Traditional summary judgment concepts do apply to the adjudication of Aetna’s counterclaim for reimbursement. We review the district court’s legal conclusions and its grant of summary judgment in favor of Aetna de novo, using the same Fed.R.Civ.P. 56(c) standard as the district court. Summary judgment is proper only where “the pleadings, depositions, answers to interrogatories, and admissions on file, together with the affidavits, if any, show that there is no genuine issue as to any material fact and that the moving party is entitled to a judgment as a matter of law.” Fed.R.Civ.P. 56(c); Appalachian Res. Dev. Corp. v. McCabe, 387 F.3d 461, 463 (6th Cir.2004).
The parties do not dispute the facts. The terms of the plan clearly provide that Buchanan is obligated to reimburse Aetna for the benefits it overpaid as a result of his receipt of SSDI benefits. Buchanan argues only that the law does not provide Aetna with a remedy. Unfortunately, we must agree. The Supreme Court’s decision in Great-West Life & Annuity Insurance Co. v. Knudson, 534 U.S. 204, 122 S.Ct. 708, 151 L.Ed.2d 635 (2002), and our later decision in Qualchoice, Inc. v. Rowland, 367 F.3d 638 (6th Cir.2004), cert, denied, 544 U.S. 942, 125 S.Ct. 1639, 161 L.Ed.2d 510 (2005), prohibit Aetna from recovering the money it overpaid.
29 U.S.C. § 1132(a)(3) provides that an ERISA civil action may be brought:
by a participant, beneficiary, or fiduciary (A) to enjoin any act or practice which violates any provision of this sub-chapter or the terms of the plan, or (B) to obtain other appropriate equitable relief § to redress such violations or (ii) to enforce any provisions of this subchapter or the terms of the plan.
(Emphasis added.) In Knudson, the Supreme Court held that the term “equitable relief’ in 29 U.S.C. § 1132(a)(3) refers to the categories of relief typically available in equity. Knudson, 534 U.S. at 209-10, 122 S.Ct. 708. The Court further explained that not all forms of restitution were available in equity and that “a plaintiff could seek restitution in equity, ... where money or property identified as belonging in good conscience to the plaintiff could clearly be traced to particular funds or property in the defendant’s possession.” Id. at 213,122 S.Ct. 708.

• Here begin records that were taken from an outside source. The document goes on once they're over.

-- ==== Sys2Proof/Machine/TmOps.lean ====
section
/-! DEFINITION. The Traffic Manager (spec/10_traffic_manager.md): charged length, policers, admission, scheduling of the ports, gate
drops, copies and queue depth, the checks of its registers. -/

namespace Sys2Proof.Machine

/-! ### Host receive queues as the Traffic Manager sees them (R276, R284) -/

/-- STATE of queue pair `n`. -/
def Chip.qpState (c : Chip) (n : Nat) : Nat := c.get (A.DE_QP n) F.DE_QP_STATE

/-- Whether the topology is Twin (R334). -/
def Chip.twin (c : Chip) : Bool := c.flag A.HE_TOPOLOGY F.HE_TOPOLOGY_MODE

/-- The home endpoint of slice `s` (R336, R347, R348). -/
def Chip.sliceHome (c : Chip) (s : Nat) : Nat := if s = 0 then 0 else c.get (A.SM_SLICE s) F.SM_SLICE_ENDPOINT

/-- The endpoint queue pair `n` is homed on: its ENDPOINT, in Twin its slice's home (Table 13-1 ff.). -/
def Chip.qpHome (c : Chip) (n : Nat) : Nat :=
  if c.twin then c.sliceHome (c.get (A.DE_QP n) F.DE_QP_SLICE) else c.get (A.DE_QP n) F.DE_QP_ENDPOINT

/-- Whether the topology register sluices endpoint `e` (R338). -/
def Chip.sluiced (c : Chip) (e : Nat) : Bool := c.flag (0x20000018 + 0x8000000 * e) ⟨0, 0, 1⟩

/-! ### Charged length (R278) -/

/-- The bytes of a departing packet as they stand, before any egress edit. -/
def Chip.rawBytes (c : Chip) (r : EnqReq) : List Byte :=
  (match r.hdr with
    | some id => rdBytes c.mem.bob (c.bobBase id) r.new
    | none => [])
  ++ (match r.bob with
    | some id => rdBytes c.mem.bob (c.bobBase id + r.cut) (r.plen - r.cut)
    | none => [])

/-- The lengths with FCS of the frames a departing packet makes (R256, R263): one, or its segments, whether or not it passes the checks of
R264 (entry 58). -/
def Chip.frameLens (c : Chip) (r : EnqReq) : List Nat :=
  let len := r.new + (r.plen - r.cut)
  if wB r.wordB 0 3 = 0 then [len + 4]
  else
    let h := segHeader (c.rawBytes r) r.wordB
    let mss := wB r.wordB 32 14
    (List.range (segCount len h mss)).map fun k => min h len + min mss (len - h - k * mss) + 4

/-- The charged length B of a request (R278). -/
def Chip.charged (c : Chip) (now : Nat) (r : EnqReq) : Int :=
  if !isShaped r.queue then ((r.new + (r.plen - r.cut) : Nat) : Int)
  else
    let adj := signExt 8 (c.qf (c.mrNow now) r.queue F.TM_QUEUE_LEN_ADJ)
    (c.frameLens r).foldl (fun (n : Int) l => n + (max l 64 : Nat) + adj) 0

/-! ### Policers and credits (R281-R283, R295) -/

/-- The unit of buckets and credits: a rate in Mb/s times a time in 2^-16 ns is a number of 1/tokenUnit bytes. -/
def tokenUnit : Nat := 8000 * 65536

/-- Puts a number into a rising list. -/
def insertNat (n : Nat) : List Nat → List Nat
  | [] => [n]
  | x :: xs => if n ≤ x then n :: x :: xs else x :: insertNat n xs

/-- The times in (lo, hi] at which a keyed value of one of the addresses comes into force, rising, then `hi`. -/
def Chip.cuts (c : Chip) (as : List Nat) (lo hi : Nat) : List Nat :=
  ((c.ft.armed.filter fun k => memNat k.addr as && decide (lo < k.t) && decide (k.t ≤ hi)).map (·.t)).foldr insertNat [hi]

/-- The buckets of policer `i` at `now` (R281, R282): they gain at the rates in force, capped at the bursts; a policer that comes to be
enabled starts full, a disabled one is empty. -/
def Chip.buckets (c : Chip) (now i : Nat) : PolSt :=
  let a := A.TM_POLICER i
  let en (t : Nat) : Bool := c.getAt t a F.TM_POLICER_ENABLE == 1
  let cap (t : Nat) (f : Fld) : Nat := c.getAt t a f * tokenUnit
  (c.cuts [a, a + 8] (mget PolSt.init c.tm.pol i).at_ now).foldl (fun (p : PolSt) t =>
    if !en t then ⟨0, 0, t⟩
    else if !en p.at_ then ⟨cap t F.TM_POLICER_CBS, cap t F.TM_POLICER_PBS, t⟩
    else
      let dt := t - p.at_
      ⟨min (p.tc + c.getAt p.at_ a F.TM_POLICER_CIR * dt) (cap t F.TM_POLICER_CBS),
       min (p.tp + c.getAt p.at_ a F.TM_POLICER_PIR * dt) (cap t F.TM_POLICER_PBS), t⟩) (mget PolSt.init c.tm.pol i)

/-- Stores the buckets of policer `i`. -/
def Chip.setBuckets (c : Chip) (i : Nat) (p : PolSt) : Chip :=
  { c with tm := { c.tm with pol := mset PolSt.init c.tm.pol i p } }

/-- One policer on a packet of charged length `b` and ingress stamp `s` (R281): the colour, and the buckets to be committed after
those of `pend`, newest first. -/
def Chip.meter (c : Chip) (now s i colour : Nat) (b : Int) (pend : List (Nat × PolSt)) : Nat × List (Nat × PolSt) :=
  let a := A.TM_POLICER i
  if i = 0 ∨ c.getAt s a F.TM_POLICER_ENABLE = 0 then (colour, pend)
  else
    let p := match pend.find? fun x => x.1 == i with
      | some x => x.2
      | none => c.buckets (c.mrNow now) i
    let need := b * tokenUnit
    let col := if c.getAt s a F.TM_POLICER_COLOUR_BLIND = 1 then 0 else colour
    if col = 2 ∨ (p.tp : Int) < need then (2, (i, p) :: pend)
    else
      let tp := ((p.tp : Int) - need).toNat
      if col = 1 ∨ (p.tc : Int) < need then (1, (i, { p with tp := tp }) :: pend)
      else (0, (i, { p with tp := tp, tc := ((p.tc : Int) - need).toNat }) :: pend)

The money Aetna claims it overpaid to Buchanan is not clearly traceable to particular funds in his possession. Although Aetna characterizes its claim as one for unjust enrichment, it actually seeks “legal [309]*309relief — the imposition of personal liability ... for a contractual obligation to pay money.” Id. at 221, 122 S.Ct. 708. As we held in Qualchoice, “a plan fiduciary’s action to enforce a plan-reimbursement provision is a legal action,” which 29 U.S.C. § 1132(a)(3) does not authorize. Qualchoice, 367 F.3d at 650.
V.
For these reasons, we AFFIRM the district court’s judgment in favor of Aetna on Buchanan’s claim for benefits under 29 U.S.C. § 1132(a)(1)(B), and we REVERSE the court’s grant of summary judgment in favor of Aetna on the counterclaim for reimbursement of benefits it overpaid and REMAND to the district court.